Klaus is starting to develop a plant tank, if he doesn't hurry.
:lol:


----------



## Bombalurina (Oct 10, 2011)

That's gorgeous!


----------



## MiyuMikaelson (Feb 4, 2013)

Bombalurina said:


> That's gorgeous!


Thanks! I actually looped the jungle vine so that he could swim through it if he so desired... I hope he gets here soon, or he might have much less room to swim than predicted.
:lol:


----------



## Bombalurina (Oct 10, 2011)

Yeah...the fish in my 16 gallon don't have any room at all.  Plants are addictive...and then they grow!


----------



## MiyuMikaelson (Feb 4, 2013)

Bombalurina said:


> Yeah...the fish in my 16 gallon don't have any room at all.  Plants are addictive...and then they grow!


:lol:

I'll probably convince my husband that I need to expand and have another aquarium when they start growing. And that means I can have another Betta.
;D


----------



## Aluka (Dec 25, 2012)

plants and bettas are just so addicting =<

I started with 1 betta, now i have 10 =D lol


----------



## Kbud (Jan 28, 2013)

Beautiful!
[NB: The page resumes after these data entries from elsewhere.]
-- ==== Sys2Proof/Laws/CodecR.lean ====
section
/-! SUPPORT. The encoder and the decoder agree, for each lane of the access, vector, matrix and copy engines (05 R157-R180). -/

namespace Sys2Proof

set_option linter.unusedSimpArgs false
set_option linter.unusedVariables false

theorem decodeLane_aadd (ad : AReg) (s1 : ASrc) (s2 : ASrc)
    (hwf : (decide (s1.toNat < 36) && decide (s2.toNat < 36)) = true) (w : Nat) (hw : 16777216 + ad.toNat * 524288 + s1.toNat * 8192 + s2.toNat * 64 = w) :
    decodeLane .a w ⟨none, none⟩ = .ok (.aadd ad s1 s2) := by
  have d0 : w / 2 ^ 0 = ((((1 * 2 ^ 5 + ad.toNat) * 2 ^ 6 + s1.toNat) * 2 ^ 1 + 0) * 2 ^ 6 + s2.toNat) * 2 ^ 6 + 0 := by omega
  have d1 := div_next d0 (by decide)
  have d2 := div_next d1 s2.isLt
  have d3 := div_next d2 (by decide)
  have d4 := div_next d3 s1.isLt
  have hop := congrArg (· % 256) (div_next d4 ad.isLt)
  have f0 : fld 5 19 w = ad := fld_at d4
  have f1 : fld 6 13 w = s1 := fld_at d3
  have f2 : fld 6 6 w = s2 := fld_at d1
  have f3 : fld 6 0 w = 0#6 := fld_num d0
  have f4 : fld 1 12 w = 0#1 := fld_num d2
  clear hw d0 d1 d2 d3 d4
  simp only [Bool.and_eq_true] at hwf
  obtain ⟨w1, w2⟩ := hwf
  have hm : decodeAccess w ⟨none, none⟩ = (if fld 1 12 w = 0#1 then decAadd w ⟨none, none⟩ else decAaddImm w ⟨none, none⟩) := by unfold decodeAccess; rw [show w / 16777216 % 256 = 1 from hop]; rfl
  show decodeAccess w ⟨none, none⟩ = _
  rw [hm]
  simp only [f3, f4, if_true, reduceCtorEq, Option.isSome, Bool.false_eq_true, if_false, BitVec.reduceEq, ↓reduceIte]
  unfold decAadd
  simp only [need, f0, f1, f2, f3, f4, w1, w2, if_true, decide_true, Option.isNone, Option.isSome, Bool.and_self, Option.getD]
  rfl

theorem decodeLane_aaddImm (ad : AReg) (s1 : ASrc) (imm : Imm 12)
    (hwf : (decide (s1.toNat < 36)) = true) (w : Nat) (hw : 16781312 + ad.toNat * 524288 + s1.toNat * 8192 + imm.low.toNat * 1 = w) :
    decodeLane .a w ⟨imm.high, none⟩ = .ok (.aaddImm ad s1 imm) := by
  have d0 : w / 2 ^ 0 = (((1 * 2 ^ 5 + ad.toNat) * 2 ^ 6 + s1.toNat) * 2 ^ 1 + 1) * 2 ^ 12 + imm.low.toNat := by omega
  have d1 := div_next d0 imm.low.isLt
  have d2 := div_next d1 (by decide)
  have d3 := div_next d2 s1.isLt
  have hop := congrArg (· % 256) (div_next d3 ad.isLt)
  have f0 : fld 5 19 w = ad := fld_at d3
  have f1 : fld 6 13 w = s1 := fld_at d2
  have f2 : fld 12 0 w = imm.low := fld_at d0
  have f3 : fld 1 12 w = 1#1 := fld_num d1
  clear hw d0 d1 d2 d3
  have hm : decodeAccess w ⟨imm.high, none⟩ = (if fld 1 12 w = 0#1 then decAadd w ⟨imm.high, none⟩ else decAaddImm w ⟨imm.high, none⟩) := by unfold decodeAccess; rw [show w / 16777216 % 256 = 1 from hop]; rfl
  show decodeAccess w ⟨imm.high, none⟩ = _
  rw [hm]
  simp only [f3, if_true, reduceCtorEq, Option.isSome, Bool.false_eq_true, if_false, BitVec.reduceEq, ↓reduceIte]
  unfold decAaddImm
  simp only [need, f0, f1, f2, f3, hwf, if_true, decide_true, Option.isNone, Option.isSome, Bool.and_self, Option.getD]
  rfl

theorem decodeLane_amov (ad : AReg) (s1 : ASrc)
    (hwf : (decide (s1.toNat < 36)) = true) (w : Nat) (hw : 33554432 + ad.toNat * 524288 + s1.toNat * 8192 = w) :
    decodeLane .a w ⟨none, none⟩ = .ok (.amov ad s1) := by
  have d0 : w / 2 ^ 0 = ((2 * 2 ^ 5 + ad.toNat) * 2 ^ 6 + s1.toNat) * 2 ^ 13 + 0 := by omega
  have d1 := div_next d0 (by decide)
  have d2 := div_next d1 s1.isLt
  have hop := congrArg (· % 256) (div_next d2 ad.isLt)
  have f0 : fld 5 19 w = ad := fld_at d2
  have f1 : fld 6 13 w = s1 := fld_at d1
  have f2 : fld 13 0 w = 0#13 := fld_num d0
  clear hw d0 d1 d2
  have hm : decodeAccess w ⟨none, none⟩ = (if (⟨none, none⟩ : Ext).e2.isSome then decAmovCtrl w ⟨none, none⟩ else decAmov w ⟨none, none⟩) := by unfold decodeAccess; rw [show w / 16777216 % 256 = 2 from hop]; rfl
  show decodeAccess w ⟨none, none⟩ = _
  rw [hm]
  simp only [f2, if_true, reduceCtorEq, Option.isSome, Bool.false_eq_true, if_false, BitVec.reduceEq, ↓reduceIte]
  unfold decAmov
  simp only [need, f0, f1, f2, hwf, if_true, decide_true, Option.isNone, Option.isSome, Bool.and_self, Option.getD]
  rfl

theorem decodeLane_amovCtrl (ad : AReg) (e1 : CSrc)
    (hwf : (decide (e1.toNat < 32)) = true) (w : Nat) (hw : 33554432 + ad.toNat * 524288 = w) :
    decodeLane .a w ⟨none, some (encE e1.toNat 0 0 0)⟩ = .ok (.amovCtrl ad e1) := by
  have he : ((⟨none, some (encE e1.toNat 0 0 0)⟩ : Ext)).e2w = e1.toNat * 2097152 + 0 * 16384 + 0 * 128 + 0 := e2w_some (Nat.lt_of_lt_of_le e1.isLt (by decide)) (by decide) (by decide) (by decide)
  generalize hx : (⟨none, some (encE e1.toNat 0 0 0)⟩ : Ext) = x at he ⊢
  have hx0 : x.e0 = none := by rw [← hx]
  have hx2 : x.e2.isSome = true := by rw [← hx]; rfl
  have d0 : w / 2 ^ 0 = (2 * 2 ^ 5 + ad.toNat) * 2 ^ 19 + 0 := by omega
  have d1 := div_next d0 (by decide)
  have hop := congrArg (· % 256) (div_next d1 ad.isLt)
  have f0 : fld 5 19 w = ad := fld_at d1
  have f1 : fld 6 21 x.e2w = e1 := fld_eq (by omega)
  have f2 : fld 1 27 x.e2w = 0#1 := fld_lit 0 (by omega)
  have f3 : fld 19 0 w = 0#19 := fld_num d0
  have f4 : fld 7 14 x.e2w = 0#7 := fld_lit 0 (by omega)
  have f5 : fld 7 7 x.e2w = 0#7 := fld_lit 0 (by omega)
  have f6 : fld 7 0 x.e2w = 0#7 := fld_lit 0 (by omega)
  clear hw d0 d1
  have hm : decodeAccess w x = (if (x : Ext).e2.isSome then decAmovCtrl w x else decAmov w x) := by unfold decodeAccess; rw [show w / 16777216 % 256 = 2 from hop]; rfl
  show decodeAccess w x = _
  rw [hm]
  simp only [f3, hx2, if_true, reduceCtorEq, Bool.false_eq_true, if_false, BitVec.reduceEq, ↓reduceIte]
  unfold decAmovCtrl
  simp only [need, f0, f1, f2, f3, f4, f5, f6, hwf, hx0, hx2, if_true, decide_true, Option.isNone, Bool.and_self, Option.getD]
  rfl

theorem decodeLane_ali (ad : AReg) (imm : Imm 19)
    (hwf : (true) = true) (w : Nat) (hw : 50331648 + ad.toNat * 524288 + imm.low.toNat * 1 = w) :
    decodeLane .a w ⟨imm.high, none⟩ = .ok (.ali ad imm) := by
  have d0 : w / 2 ^ 0 = (3 * 2 ^ 5 + ad.toNat) * 2 ^ 19 + imm.low.toNat := by omega
  have d1 := div_next d0 imm.low.isLt
  have hop := congrArg (· % 256) (div_next d1 ad.isLt)
  have f0 : fld 5 19 w = ad := fld_at d1
  have f1 : fld 19 0 w = imm.low := fld_at d0
  clear hw d0 d1
  have hm : decodeAccess w ⟨imm.high, none⟩ = (decAli w ⟨imm.high, none⟩) := by unfold decodeAccess; rw [show w / 16777216 % 256 = 3 from hop]; rfl
  show decodeAccess w ⟨imm.high, none⟩ = _
  rw [hm]
  unfold decAli
  simp only [need, f0, f1, if_true, decide_true, Option.isNone, Option.isSome, Bool.and_self, Option.getD]
  rfl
He'll love his tank!


----------



## MiyuMikaelson (Feb 4, 2013)

Aluka said:


> plants and bettas are just so addicting =<
> 
> I started with 1 betta, now i have 10 =D lol


I'm starting with one Betta; we'll see how it goes!
:lol:


----------



## MiyuMikaelson (Feb 4, 2013)

Kbud said:


> Beautiful! He'll love his tank!


Thank you! I really hope so!


----------



## Aluka (Dec 25, 2012)

hahaha, i am telling you within 6 months u will have more than 1 betta


----------



## Kbud (Jan 28, 2013)

Tell us when he arrives! I'd love to see pics!


----------



## MiyuMikaelson (Feb 4, 2013)

Kbud said:


> Tell us when he arrives! I'd love to see pics!


You guy's will be having a picture overload! He'll be here arouuuund the 16th-18th.
:lol:


----------



## dramaqueen (Jul 7, 2008)

I used to have 12 and now I'm down to 8.


----------



## Kbud (Jan 28, 2013)

Wait, plants or fish?


----------